By Ndubuisi Ekekwe, HBR Blog Network
A few years ago, while I was a first-year Ph.D. student in the engineering school at Johns Hopkins University, I had a business idea. I had taken two excellent courses on microelectronics, and decided that I could build a business around them in my native Nigeria. As a college student in Nigeria, I had wanted to master developing microcontroller-based systems, but had never had the opportunity in practice, because no company there offered it. As the first year of my Ph.D. program progressed, I became more and more confident that there was no need to spend four years in the program, since the first semester seemed to have already prepared me for my dream. So, at the end of the academic session, I developed a business plan and sent copies to potential investors in the U.S.
I got some invitations to pitch and explain the idea.

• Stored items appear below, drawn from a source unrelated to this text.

-- ==== Sys2Proof/Laws/KeepsFabric.lean ====
section
/-! SUPPORT. What every operation keeps (`Keeps`): attention, memory-semantic access and queue pairs. -/

set_option linter.all false

namespace Sys2Proof.Machine

theorem budgetCheck_keeps {s₀ : State} (a1 : Exchange) (s : State) (h : Keeps s₀ s) :
    Keeps s₀ (budgetCheck a1 s) := by
  unfold budgetCheck
  repeat' first
    | with_reducible intro _
    | with_reducible assumption
    | with_reducible apply bump_keeps
    | with_reducible apply Keeps.ite

theorem exClose_keeps {s₀ : State} (a1 : ℕ) (s : State) (h : Keeps s₀ s) :
    Keeps s₀ (exClose a1 s) := by
  unfold exClose
  repeat' first
    | with_reducible intro _
    | with_reducible assumption
    | with_reducible apply modEng_keeps

theorem entryLost_keeps {s₀ : State} (a1 : ℕ) (a2 : ℕ) (s : State) (h : Keeps s₀ s) :
    Keeps s₀ (entryLost a1 a2 s) := by
  unfold entryLost
  repeat' first
    | with_reducible intro _
    | with_reducible assumption
    | with_reducible apply bump_keeps
    | with_reducible apply modPt_keeps

theorem groupStatus_keeps {s₀ : State} (a1 : Exchange) (s : State) (h : Keeps s₀ s) :
    Keeps s₀ (groupStatus a1 s) := by
  unfold groupStatus
  repeat' first
    | with_reducible intro _
    | with_reducible assumption
    | with_reducible apply entryLost_keeps
    | with_reducible apply modRun_keeps
    | with_reducible apply Keeps.ite
    | with_reducible apply Keeps.fold

theorem passOver_keeps {s₀ : State} (a1 : ℕ) (a2 : ℕ) (a3 : ℕ) (a4 : Option ℕ) (s : State) (h : Keeps s₀ s) :
    Keeps s₀ (passOver a1 a2 a3 a4 s) := by
  unfold passOver
  repeat' first
    | with_reducible intro _
    | with_reducible assumption
    | with_reducible apply modEng_keeps

theorem foldBlocks_keeps {s₀ : State} (a1 : ℕ) (a2 : List Fetched) (s : State) (h : Keeps s₀ s) :
    Keeps s₀ (foldBlocks a1 a2 s) := by
  unfold foldBlocks
  repeat' first
    | with_reducible intro _
    | with_reducible assumption
    | with_reducible apply expanderCounts_keeps
    | with_reducible apply Keeps.ite
    | with_reducible apply Keeps.fold

theorem foldCounts_keeps {s₀ : State} (a1 : ℕ) (a2 : List FoldState) (s : State) (h : Keeps s₀ s) :
    Keeps s₀ (foldCounts a1 a2 s) := by
  unfold foldCounts
  repeat' first
    | with_reducible intro _
    | with_reducible assumption
    | with_reducible apply stageSat_keeps

theorem foldLocal_keeps {s₀ : State} (a1 : Exchange) (a2 : ℕ) (s : State) (h : Keeps s₀ s) :
    KeepsR s₀ (foldLocal a1 a2 s) := by
  unfold foldLocal
  repeat' first
    | with_reducible intro _
    | with_reducible assumption
    | with_reducible apply foldBlocks_keeps
    | with_reducible apply foldCounts_keeps
    | with_reducible apply nanEvent_keeps
    | with_reducible apply Keeps.ite
    | with_reducible apply Keeps.fold
    | with_reducible apply Keeps.same_id
    | with_reducible apply KeepsR.ite
    | with_reducible apply KeepsR.fold
    | with_reducible refine KeepsR.get (by assumption) ?_
    | (extract_lets +onlyGivenNames x; clear_value x)
    | with_reducible apply hk
    | split
    | with_reducible apply KeepsR.mk

theorem resultWrite_keeps {s₀ : State} (a1 : ℕ) (a2 : Bytes) (a3 : ℕ) (s : State) (h : Keeps s₀ s) :
    Keeps s₀ (resultWrite a1 a2 a3 s) := by
  unfold resultWrite
  repeat' first
    | with_reducible intro _
    | with_reducible assumption
    | with_reducible apply memWrite_keeps
    | with_reducible apply modRun_keeps
    | with_reducible apply Keeps.ite
    | with_reducible apply Keeps.fold
    | with_reducible apply Keeps.same_id
    | (extract_lets +onlyGivenNames x; clear_value (hx : x = _); refine Keeps.via (s := s₀) hx ?_ (fun _ => ?_); clear hx)
    | with_reducible apply hk
    | split

theorem slotFlag_keeps {s₀ : State} (a1 : ℕ) (s : State) (h : Keeps s₀ s) :
    Keeps s₀ (slotFlag a1 s) := by
  unfold slotFlag
  repeat' first
    | with_reducible intro _
    | with_reducible assumption
    | with_reducible apply flagArrival_keeps
    | with_reducible apply Keeps.ite
    | with_reducible apply Keeps.fold
    | with_reducible apply Keeps.same_id
    | with_reducible apply hk
    | split

theorem runPoisoned_keeps {s₀ : State} (a1 : Exchange) (a2 : ℕ) (s : State) (h : Keeps s₀ s) :
    Keeps s₀ (runPoisoned a1 a2 s) := by
  unfold runPoisoned
  repeat' first
    | with_reducible intro _
    | with_reducible assumption
    | with_reducible apply modEng_keeps
    | with_reducible apply resultWrite_keeps
    | with_reducible apply slotFlag_keeps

Most investors liked the business model and the fact that I was educated in Nigeria and knew the market. But there was one problem: my business plan had no exit strategy. In other words, while I had done a good job asking them to invest, I failed in explaining how they would get out of the business when they decide to leave. They all asked exit strategy questions and my answer, naively, was that we would grow revenue and share profits! Most smiled at that, and at the end of the day, I raised nothing.
With no funds, I decided to hang around and pursue my Ph.D., making changes to my business projections by starting small. With savings from multiple fellowships in school (Thanks, Johns Hopkins), I started my business, and hired and trained people in Nigeria. The company has since received a commendation letter from the Nigerian Presidency, and was one of ten companies (out of 3,300 firms) recognized in the 2011 Africa Awards for Entrepreneurship, which was organized by Legatum and Omidyar Network (a foundation started by eBay founder Pierre Omidyar and his wife Pam). Success brought partnerships with U.S. giants like Altera Corp and Microchip on design services and training.

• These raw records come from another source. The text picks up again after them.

-- ==== Sys2Proof/Laws/KeepsUnits.lean ====
section
/-! SUPPORT. What every operation keeps (`Keeps`): trust, the host interface, power, memory tiers and cores. -/

set_option linter.all false

namespace Sys2Proof.Machine

theorem attestSign_keeps {s₀ : State} (a1 : Pkt) (s : State) (h : Keeps s₀ s) :
    Keeps s₀ (attestSign a1 s) := by
  unfold attestSign
  repeat' first
    | with_reducible intro _
    | with_reducible assumption
    | exact DevKeeps.mk fun _ h => h
    | with_reducible apply bump_keeps
    | with_reducible apply modDev_keeps
    | with_reducible apply modFlash_keeps
    | with_reducible apply respond_keeps

theorem failReason_keeps {s₀ : State} (a1 : ℕ) (a2 : Pkt) (a3 : ℕ) (a4 : ℕ) (s : State) (h : Keeps s₀ s) :
    Keeps s₀ (failReason a1 a2 a3 a4 s) := by
  unfold failReason
  repeat' first
    | with_reducible intro _
    | with_reducible assumption
    | with_reducible apply answer_keeps
    | with_reducible apply takeFree_keeps
    | with_reducible apply Keeps.ite
    | with_reducible apply Keeps.fold
    | with_reducible apply Keeps.same_id
    | with_reducible apply KeepsR.ite
    | with_reducible apply KeepsR.fold
    | with_reducible refine KeepsR.get (by assumption) ?_
    | (with_reducible apply KeepsR.snd; with_reducible apply takeFree_keeps)

theorem attestTree_keeps {s₀ : State} (a1 : Pkt) (a2 : ℕ) (s : State) (h : Keeps s₀ s) :
    Keeps s₀ (attestTree a1 a2 s) := by
  unfold attestTree
  repeat' first
    | with_reducible intro _
    | with_reducible assumption
    | exact DevKeeps.mk fun _ h => h
    | with_reducible apply failReason_keeps
    | with_reducible apply modDev_keeps
    | with_reducible apply modFlash_keeps
    | with_reducible apply regPut_keeps
    | with_reducible apply Keeps.ite

theorem attestAct_keeps {s₀ : State} (a1 : Pkt) (s : State) (h : Keeps s₀ s) :
    Keeps s₀ (attestAct a1 s) := by
  unfold attestAct
  repeat' first
    | with_reducible intro _
    | with_reducible assumption
    | with_reducible apply attestSign_keeps
    | with_reducible apply attestTree_keeps
    | with_reducible apply bump_keeps
    | with_reducible apply failReason_keeps
    | with_reducible apply Keeps.ite

theorem bottomTreeGeneratedFx_keeps {s₀ : State} (a1 : ℕ) (s : State) (h : Keeps s₀ s) :
    Keeps s₀ (bottomTreeGeneratedFx a1 s) := by
  unfold bottomTreeGeneratedFx
  repeat' first
    | with_reducible intro _
    | with_reducible assumption
    | exact DevKeeps.mk fun _ h => h
    | with_reducible apply atTick_keeps
    | with_reducible apply attestSign_keeps
    | with_reducible apply modDev_keeps
    | with_reducible apply modFlash_keeps
    | with_reducible apply Keeps.ite
    | with_reducible apply Keeps.fold
    | with_reducible apply Keeps.same_id
    | (extract_lets +onlyGivenNames x; clear_value (hx : x = _); refine Keeps.via (s := s₀) hx ?_ (fun _ => ?_); clear hx)
    | (extract_lets +onlyGivenNames x; clear_value x)
    | with_reducible apply hk
    | split

theorem flashFree_keeps {s₀ : State} (s : State) (h : Keeps s₀ s) :
    Keeps s₀ (flashFree s) := by
  unfold flashFree
  repeat' first
    | with_reducible intro _
    | with_reducible assumption
    | with_reducible apply modFlash_keeps

theorem flashTake_keeps {s₀ : State} (a1 : FlashJob) (a2 : Pkt) (s : State) (h : Keeps s₀ s) :
    Keeps s₀ (flashTake a1 a2 s) := by
  unfold flashTake
  repeat' first
    | with_reducible intro _
    | with_reducible assumption
    | with_reducible apply modFlash_keeps

theorem cfgDone_keeps {s₀ : State} (a1 : Bool) (a2 : Bytes) (a3 : Bool) (a4 : Bool) (a5 : Pkt) (s : State) (h : Keeps s₀ s) :
    Keeps s₀ (cfgDone a1 a2 a3 a4 a5 s) := by
  unfold cfgDone
  repeat' first
    | with_reducible intro _
    | with_reducible assumption
    | with_reducible apply fail_keeps
    | with_reducible apply flashFree_keeps
    | with_reducible apply flashTake_keeps
    | with_reducible apply modFlash_keeps
    | with_reducible apply ok_keeps
    | with_reducible apply Keeps.ite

I learned a valuable lesson: Entrepreneurs need to have plans in place for investors to exit, especially in developing countries. Most investors don’t have years to wait around to recoup investments through growth and profits. Most are gone after about four to eight years, and entrepreneurs need to present a clear path for that to happen. If you don’t, it’s very unlikely that you’ll ever get funding. It’s something that U.S. tech entrepreneurs may not need to be overly concerned about, since the tech ecosystem in the U.S. is dynamic, and investors know that there are companies interested in buying innovative tech startups.
The U.S. also has a vibrant IPO system to take companies public. But for entrepreneurs in developing nations, especially Africa, the exit strategy can be a challenge. Some countries in Africa don’t have stock exchanges, and where the exchange does exist — for instance, in Nigeria — the markets don’t value tech stocks very well. With foreign technology companies doing mostly of the trading in Africa, combined with a porous IPR system in the region, tech startups have limited opportunities for acquisition. That’s why most investments in Africa are in mature industries like oil & gas, real estate, and finance, among others.
So what can entrepreneurs in the developing world do? Follow the model of most South African companies — incorporate your business in Europe or the U.S. and run it from your own country. Doing so positions you to legally tie your assets to highly-liquid funding environments, and your exit path will be expanded.
What’s more, if you incorporate in these markets, it will be easier for investors to help you find buyers, who naturally will prefer U.S. and European companies compared to say, African companies, because indigenization policies in some markets make it difficult for foreigners to own controlling stakes in companies. Understanding how your investors can exit is important if you want to raise funds easily. Just keep in mind that incorporating internationally requires collaboration; you can’t work in silos. To succeed as an entrepreneur in a developing country, you need to look for partners and expand your footprint.